The first part of this model is the Encoder. Its job is to read, or “encode,” the entire input sequence. So we take our first input word “we,” pass it into an RNN cell, and it produces a hidden state h1. Then, at the next time step, we take the next word “see” and the previous hidden state h1 to produce the new hidden state h2. And we just repeat this process for the entire input sequence, one word at a time, until we’ve processed the last word, “sky,” and produced our final hidden state h4. This is exactly the RNN behavior. So, once we’ve read the entire input sequence, what happens? Well, the whole idea here is that the final hidden state of the encoder, h_T (or h₄ in this case), has to somehow summarize the meaning of the entire input sentence. We take this final hidden state and we call it the context vector, which we will label c. This single vector c is the only piece of information that gets passed from the encoder to the next part of the model. It’s supposed to be a fixed-size summary of the entirely input. We also use this context vector to define the initial hidden state s₀, for the decoder

\[ s_t = g_U(y_{t-1}, s_{t-1}, c) \]

This brings us to the second half of the model, the Decoder. The decoder is another RNN, and its job is to take that context vector c and generate the output sequence, word by word. So how does it start? It’s initialized with hidden state s₀ that we got from context vector. To kick of the generation process, we feed a special [START] token as its first input, which we call y₀. The decoder RNN then process its state s₀ and the input y₀, and it produces two things: an output y₁, which is the first word of our translated sentence, “vediamo,” and a new hidden state, s₁. Notice that the context vector c is used as an input at every step of the decoder, constantly reminding it of the original sentence. Okay, so what happens at the next time step? This is where it gets interesting. The model operates in what’s called an “auto-regressive” fashion. That means the output from the previous step becomes the input for the current step. So, we take the word we just generated, “vediamo” (y₁), and feed that back into the decoder as the input for the next time step. The decoder then takes its previous state s₁ and this new input y₁ to produce the next state s₂ and the next output word, y₂, which in this case is “il.” And this process just continues. We feed “il” back in as input, the decoder produces “cielo.” We feed “cielo” back in as input, and eventually, the decoder will produce a special [STOP] token, which tells us that the sentence is complete and we can stop the generation process.

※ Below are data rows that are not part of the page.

/-- section 2.2, immediate forms -/
theorem test_ori : aluStep [0xF6, 0x01] 0x7F 0 0x03 7 0x7F 0x02 = true := by decide

/-- section 2.2, immediate forms -/
theorem test_cpi_equal : aluStep [0xFE, 0x3A] 0x3A 0 0x03 7 0x3A 0x56 = true := by decide

/-- section 2.2, immediate forms -/
theorem test_cpi_below : aluStep [0xFE, 0x3B] 0x3A 0 0x02 7 0x3A 0x87 = true := by decide

/-- section 2.2, AND auxiliary-carry policies -/
theorem test_ana_policies :
    (after { rom [0xA0] with a := 0xF0, b := 0x0F, params := { Params.default with andAc := .clear } } (fun t => t.a == 0x00 && t.flags.toByte == 0x46) &&
     after { rom [0xA0] with a := 0x0C, b := 0x0A, params := { Params.default with andAc := .clear } } (fun t => t.a == 0x08 && t.flags.toByte == 0x02) &&
     after { rom [0xA0] with a := 0x0C, b := 0x0A, params := { Params.default with andAc := .set } } (fun t => t.a == 0x08 && t.flags.toByte == 0x12) &&
     after { rom [0xA0] with a := 0x10, b := 0x01, params := { Params.default with andAc := .set } } (fun t => t.a == 0x00 && t.flags.toByte == 0x56) &&
     after { rom [0xA0] with a := 0x10, b := 0x01, params := { Params.default with andAc := .i8080 } } (fun t => t.a == 0x00 && t.flags.toByte == 0x46)) = true := by decide

/-- R153, the M form costs 7 -/
theorem test_addM : after (poke 0x2000 0x01 { rom [0x86] with a := 0xFF, h := 0x20 }) (fun t => t.a == 0 && t.flags.toByte == 0x57 && t.cyc == 7) = true := by decide

/-! ## Increment, decrement, 16-bit arithmetic, decimal adjust (sections 2.3 to 2.5) -/

/-- section 2.3 -/
theorem test_inrB_table :
    (after { rom [0x04] with b := 0x00, flags := Flags.ofByte 0x03 } (fun t => t.b == 0x01 && t.flags.toByte == 0x03 && t.cyc == 5) &&
     after { rom [0x04] with b := 0x01, flags := Flags.ofByte 0x03 } (fun t => t.b == 0x02 && t.flags.toByte == 0x03 && t.cyc == 5) &&
     after { rom [0x04] with b := 0x0F, flags := Flags.ofByte 0x03 } (fun t => t.b == 0x10 && t.flags.toByte == 0x13 && t.cyc == 5) &&
     after { rom [0x04] with b := 0x10, flags := Flags.ofByte 0x03 } (fun t => t.b == 0x11 && t.flags.toByte == 0x07 && t.cyc == 5) &&
     after { rom [0x04] with b := 0x7F, flags := Flags.ofByte 0x03 } (fun t => t.b == 0x80 && t.flags.toByte == 0x93 && t.cyc == 5) &&
     after { rom [0x04] with b := 0x80, flags := Flags.ofByte 0x03 } (fun t => t.b == 0x81 && t.flags.toByte == 0x87 && t.cyc == 5) &&
     after { rom [0x04] with b := 0xFF, flags := Flags.ofByte 0x03 } (fun t => t.b == 0x00 && t.flags.toByte == 0x57 && t.cyc == 5)) = true := by decide

/-- section 2.3 -/
theorem test_dcrB_table :
    (after { rom [0x05] with b := 0x00, flags := Flags.ofByte 0x03 } (fun t => t.b == 0xFF && t.flags.toByte == 0x87 && t.cyc == 5) &&
     after { rom [0x05] with b := 0x01, flags := Flags.ofByte 0x03 } (fun t => t.b == 0x00 && t.flags.toByte == 0x57 && t.cyc == 5) &&
     after { rom [0x05] with b := 0x0F, flags := Flags.ofByte 0x03 } (fun t => t.b == 0x0E && t.flags.toByte == 0x13 && t.cyc == 5) &&
     after { rom [0x05] with b := 0x10, flags := Flags.ofByte 0x03 } (fun t => t.b == 0x0F && t.flags.toByte == 0x07 && t.cyc == 5) &&
     after { rom [0x05] with b := 0x7F, flags := Flags.ofByte 0x03 } (fun t => t.b == 0x7E && t.flags.toByte == 0x17 && t.cyc == 5) &&
     after { rom [0x05] with b := 0x80, flags := Flags.ofByte 0x03 } (fun t => t.b == 0x7F && t.flags.toByte == 0x03 && t.cyc == 5) &&
     after { rom [0x05] with b := 0xFF, flags := Flags.ofByte 0x03 } (fun t => t.b == 0xFE && t.flags.toByte == 0x93 && t.cyc == 5)) = true := by decide

/-- section 2.3, INR M with HL in ROM -/
theorem test_inrM_rom : after (poke 0x0100 0x7F { rom [0x34] with h := 0x01, flags := Flags.ofByte 0x02 }) (fun t => t.memRead 0x0100 == 0x7F && t.flags.toByte == 0x92 && t.cyc == 10) = true := by decide

/-- section 2.4 -/
theorem test_dadB :
    (after { rom [0x09] with h := 0x12, l := 0x34, b := 0x11, c := 0x11, flags := Flags.ofByte 0x02 } (fun t => t.h == 0x23 && t.l == 0x45 && t.flags.toByte == 0x02 && t.cyc == 10) &&
     after { rom [0x09] with h := 0xFF, l := 0xFF, b := 0, c := 1, flags := Flags.ofByte 0x02 } (fun t => t.h == 0x00 && t.l == 0x00 && t.flags.toByte == 0x03 && t.cyc == 10) &&
     after { rom [0x09] with h := 0x80, l := 0, b := 0x80, c := 0, flags := Flags.ofByte 0xD6 } (fun t => t.h == 0x00 && t.l == 0x00 && t.flags.toByte == 0xD7 && t.cyc == 10)) = true := by decide

/-- section 2.4 -/
theorem test_dadH : (after { rom [0x29] with h := 0x81, l := 0x02, flags := Flags.ofByte 0x02 } (fun t => t.h == 0x02 && t.l == 0x04 && t.flags.toByte == 0x03 && t.cyc == 10)) = true := by decide

/-- section 2.4 -/
theorem test_dadSP : (after { rom [0x39] with h := 0, l := 0x10, sp := 0xFFF8, flags := Flags.ofByte 0x02 } (fun t => t.h == 0x00 && t.l == 0x08 && t.flags.toByte == 0x03 && t.cyc == 10)) = true := by decide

So just summarizing the whole flow: the encoder reads the input sequence and squashes it all down into one context vector. The decoder then text that context vector and unrolls it, generating input sequence one word at a time, feeding its own prediction back in as input.

Alright, so this architecture seems pretty reasonable, right? It was state-of-the-art for several years. But there’s a really fundamental problem with this design. And the problem is the input sequence bottlenecks through a fixed-size context vector c. Think about it. The entire meaning of the input sequence, all the word, their order, their grammatical relationships all of it has to be compressed and stuffed into this single vector. For a short sentence like “we see the sky,” maybe that’s plausible. But now, as a thought exercise, what if you’re translating a whole paragraph? What if your input sequence length T is 1000? You’re asking the model to summarize a thousand words of nuanced information into a single vector of maybe 512 or 1024 numbers. That is an immense information bottleneck. The model is almost certainly going to forget information, particularly from the beginning of the sequence. It puts a tremendous amount of pressure on the model to represent everything perfectly in this one vector.

The attention mechanism

So, what’s the solution? Well, what if we could remove this bottleneck entirely? The core idea, and this is really the key conceptual leap, is to allow the decoder to look back the whole input sequence at each time step of the output generation. Instead of relying on a single summary, at every time step where it’s trying to produce an output word, the decoder can have direct access to every single hidden state from encoder. This way it can dynamically decide which part of the input are most relevant to the specific word it’s about to generate. This is the central idea behind attention.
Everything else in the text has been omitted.